Records from a dataset:
○ ○ ○

/-- A new configuration of a bucket pair on the edge `now` (R242): tokens up to the edge at the old rates, clamped to the new
bursts, or both full. -/
def Buckets.configure (b : Buckets) (now cir cbs pir pbs : Nat) (adj : Int) (fill : Bool) : Buckets :=
  let x := b.upTo now
  let y := { x with
    cir := cir, cbs := cbs, pir := pir, pbs := pbs, adj := adj
    tc := min (cbs * byteU : Nat) x.tc, tp := min (pbs * byteU : Nat) x.tp }
  if fill then y.full now else y

/-- ARG bytes 0 to 17 of SHPSET and POLSET on a bucket pair. -/
def Desc.buckets (d : Desc) (b : Buckets) (now : Nat) (fill : Bool) : Buckets :=
  b.configure now (d.arg 0 4) (d.arg 4 4) (d.arg 8 4) (d.arg 12 4) (adjOf (d.arg 17 1)) fill

/-- A tributary number that an instruction may name. -/
def tribBad (n : Nat) : Bool := decide (n = 0) || decide (16381 < n)

/-- The line group of mill `m` does not hold tributary `n` as active. -/
def State.tribAbsent (s : State) (m : Fin 4) (n : Nat) : Bool := !((s.tribAt n).active && decide ((s.tribAt n).mill = m))

/-- Rates, bursts and ADJ out of range, with the smallest burst allowed (R241, R247). -/
def Desc.bucketsBad (d : Desc) : Bool :=
  decide (900000000 < d.arg 0 4) || decide (900000000 < d.arg 8 4) || decide (16777215 < d.arg 4 4) || decide (16777215 < d.arg 12 4)
    || decide (adjOf (d.arg 17 1) < -32) || decide (63 < adjOf (d.arg 17 1))

/-! ## SHPSET -/

def checkShpset (s : State) (m : Fin 4) (d : Desc) : Option Nat :=
  let en := natBit (d.arg 16 1) 0
  firstFail [
    (tribBad d.p2 || d.bucketsBad || (en && (decide (d.arg 8 4 < d.arg 0 4) || decide (d.arg 12 4 < 64))), 0x1B),
    (s.tribAbsent m d.p2, 0x61)]

/-- Set the shaper of tributary `n`. -/
def State.setShaper (s : State) (m : Fin 4) (n : Nat) (en : Bool) (b : Buckets) : State :=
  (s.modTrib n fun t => { t with shEn := en, sh := b }).wake m n

def applyShpset (s : State) (m : Fin 4) (d : Desc) : Eff :=
  let t := s.tribAt d.p2
  let en := natBit (d.arg 16 1) 0
  let s1 := s.setShaper m d.p2 en (d.buckets t.sh s.now (natBit (d.arg 16 1) 1 || (en && !t.shEn)))
  let (s2, n) := s1.delta (.shaper d.p2 en (s1.tribAt d.p2).sh)
  { s := s2, dseq := n }

/-- R241, R242. -/
def execShpset (r : Rid) (s : State) : Res := s.issue r 0x28 (fun _ => true) (State.doApply checkShpset applyShpset)

/-! ## POLSET -/

def checkPolset (_ : State) (_ : Fin 4) (d : Desc) : Option Nat :=
  if d.bucketsBad || decide (d.arg 8 4 < d.arg 0 4) || decide (d.arg 4 4 < 64) || decide (d.arg 12 4 < 64)
    || decide (d.arg 18 1 % 4 = 3) || decide (d.arg 19 1 % 4 = 3) then some 0x1B else none

def State.policerAt (s : State) (m : Fin 4) (n : Nat) : Policer := tget default (s.sch m).policers n
def State.setPolicer (s : State) (m : Fin 4) (n : Nat) (p : Policer) : State :=
  s.modSch m fun x => { x with policers := tset default n p x.policers }

def applyPolset (s : State) (m : Fin 4) (d : Desc) : Eff :=
  let ctl := d.arg 16 1
  let old := s.policerAt m d.p2
  let new : Policer :=
    if natBit ctl 0 then {
      en := true, aware := natBit ctl 1
      yellow := d.arg 18 1 % 4, yellowCls := natBits (d.arg 18 1) 4 3
      red := d.arg 19 1 % 4, redCls := natBits (d.arg 19 1) 4 3
      b := d.buckets old.b s.now (natBit ctl 2 || !old.en) }
    else {}
  let (s1, n) := (s.setPolicer m d.p2 new).delta (.policer m d.p2 new)
  { s := s1, dseq := n }

/-- R247, R248. -/
def execPolset (r : Rid) (s : State) : Res := s.issue r 0x29 (fun _ => true) (State.doApply checkPolset applyPolset)

/-! ## QCFG (R21, R22, R249, R250) -/

/-- The state change that tells a standby the settings of a tributary (Table 14-5). -/
def State.tribDelta (s : State) (n : Nat) : State × Option W32 :=
  let t := s.tribAt n
  s.delta (.trib n t.active t.mill t.pool t.route t.quantum t.qlim t.grant)

/-- Pool class, receive route and queue parameters of ACTIVATE and UPDATE. -/
def Desc.pool (d : Desc) : Option (Fin 8) :=
  if natBit (d.arg 0 1) 7 then none else some ⟨d.arg 0 1 % 8, by omega⟩
def Desc.route (d : Desc) : Option (Fin 4) :=
  if natBit (d.arg 1 1) 7 then none else some ⟨d.arg 1 1 % 4, by omega⟩

/-- Table 8-4: a queue parameter out of range. -/
def Desc.queueBad (d : Desc) : Bool :=
  decide (d.arg 4 4 < 64 ∨ 1048576 < d.arg 4 4) || decide (d.arg 8 2 < 1 ∨ 49152 < d.arg 8 2)
    || decide (d.arg 10 2 ≠ 0 ∧ (d.arg 10 2 < 37 ∨ 32767 < d.arg 10 2))

/-- The route names a mill that is fused off (R22). -/
def State.routeBad (s : State) (d : Desc) : Bool :=
  match d.route with
  | some m => !s.hasMill m
  | none => false

/-- Active tributaries of mill `m`. -/
def State.tribCount (s : State) (m : Fin 4) : Nat := s.trib.countP fun e => e.2.active && decide (e.2.mill = m)

def checkQcfgActivate (s : State) (m : Fin 4) (d : Desc) : Option Nat :=
  firstFail [(tribBad d.p2 || d.queueBad, 0x1B), (s.routeBad d, 0x13),
    ((s.tribAt d.p2).active || decide (4096 ≤ s.tribCount m), 0x60)]

/-- A new stream of tributary `n` starts at mill `m`: no END is owed to the one before. -/
def State.startStream (s : State) (m : Fin 4) (n : Nat) : State := s.modLine m fun l => { l with ends := l.ends.filter (· ≠ n) }

/-- Tributary `n` starts in the group of mill `m` (R249). -/
def State.startTrib (s : State) (m : Fin 4) (n : Nat) (pool : Option (Fin 8)) (route : Option (Fin 4)) (quantum qlim grant : Nat) :
    State :=
  (s.startStream m n).setTrib n { active := true, mill := m, pool := pool, route := route, quantum := quantum, qlim := qlim, grant := grant }

def applyQcfgActivate (s : State) (m : Fin 4) (d : Desc) : Eff :=
  let (s1, n) := (s.startTrib m d.p2 d.pool d.route (d.arg 4 4) (d.arg 8 2) (d.arg 10 2)).tribDelta d.p2
  { s := s1, dseq := n }

/-- R21, R22, R249, ACTIVATE. -/
def execQcfgActivate (r : Rid) (s : State) : Res :=
  s.issue r 0x2A (· = 0) (State.doApply checkQcfgActivate applyQcfgActivate)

○ ○ ○

Copy each line of the data that includes the word "issue".

OUTPUT FOR THIS EXERCISE:
def execShpset (r : Rid) (s : State) : Res := s.issue r 0x28 (fun _ => true) (State.doApply checkShpset applyShpset)
def execPolset (r : Rid) (s : State) : Res := s.issue r 0x29 (fun _ => true) (State.doApply checkPolset applyPolset)
  s.issue r 0x2A (· = 0) (State.doApply checkQcfgActivate applyQcfgActivate)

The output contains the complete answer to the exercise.